16.17.2. RDF Index Scheme
Starting with version 6.00.3126, the default RDF index scheme consists of 2 full indices over RDF quads plus 3 partial indices. This index scheme is generally adapted to all kinds of workloads, regardless of whether queries generally specify a graph. As indicated the default index scheme in Virtuoso is almost always applicable as is, whether one has a RDF database with very large numbers of small graphs or just one or a few large graphs. With Virtuoso 7 the indices are column-wise by default, which results in them to consuming usually about 1/3 of the space the equivalent row-wise structures would consume.

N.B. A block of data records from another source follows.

-- ==== Sys2Proof/Machine/Handle.lean ====
section
/-! DEFINITION. One request handled whole (R12, R21): what it selects in this state is performed, or it is refused by the
name the decoder rejects it under. -/

namespace Sys2Proof.Machine

/-- The refusal a rejected request ends in. -/
def refusalOf : Reject → Refusal
  | .variantB => .variantB
  | .notASubOperation => .notASubOperation
  | .operandIllFormed => .operandIllFormed

/-- One request in one state (R21). -/
def handle (r : Request) (s : State) : Host.Outcome State Fault Refusal :=
  match decode s.situation r with
  | .instr i => exec i s
  | .statusRead => .next s.readStatus
  | .reject why => .refused (refusalOf why)

/-- The next request and the state in which it is handled; `none` between events, when nothing is to be done (R288). -/
def fetch (s : State) : Option (Request × State) :=
  match s.pending with
  | [] => none
  | r :: rest => some (r, { s with pending := rest })

/-- Input events raised one after another, each handled whole before the next (R12, R72). -/
def handleAll : List Event → State → Host.Outcome State Fault Refusal
  | [], s => .next s
  | e :: es, s =>
    match handle (.event e) s with
    | .next t => handleAll es t
    | .fault r => .fault r
    | .refused r => .refused r

/-- A state in which a placed operation is the next thing fetched: what R118 asks of the state, and the request first. -/
def State.place (e : Placement) (s : State) : State :=
  { s with
    chState := e.chState.getD s.chState
    rxState := e.rxState.getD s.rxState
    rxCnt := e.rxCnt.getD s.rxCnt
    pending := e.request :: s.pending }

end Sys2Proof.Machine
end

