-- ==== Sys2Proof/Machine/Step.lean ====
section
/-! DEFINITION. One step: the next request is fetched and handled. With none pending CANFP does nothing (R288). -/

namespace Sys2Proof.Machine

/-- One step of the machine. -/
def step (s : State) : Host.Outcome State Fault Refusal :=
  match fetch s with
  | none => .next s
  | some (r, s') => handle r s'

/-- The state in which the very next step runs the operation of a word of the opcode table: the request is placed first
in `pending`, in a state that selects it. A word that names no operation changes nothing. Log 15. -/
def State.withFetchWord (s : State) (nbits w : Nat) : State :=
  match Sys2Proof.decodeTableWord nbits w with
  | none => s
  | some i => s.place (encode i)

end Sys2Proof.Machine
end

Alternate indexing schemes are possible but will not be generally needed. For upgrading old databases with a different index scheme see the corresponding documentation.
The index scheme consists of the following indices:
-
PSOG
- primary key
-
POGS
- bitmap index for lookups on object value.
-
SP
- partial index for cases where only S is specified.
-
OP
- partial index for cases where only O is specified.
-
GS
- partial index for cases where only G is specified.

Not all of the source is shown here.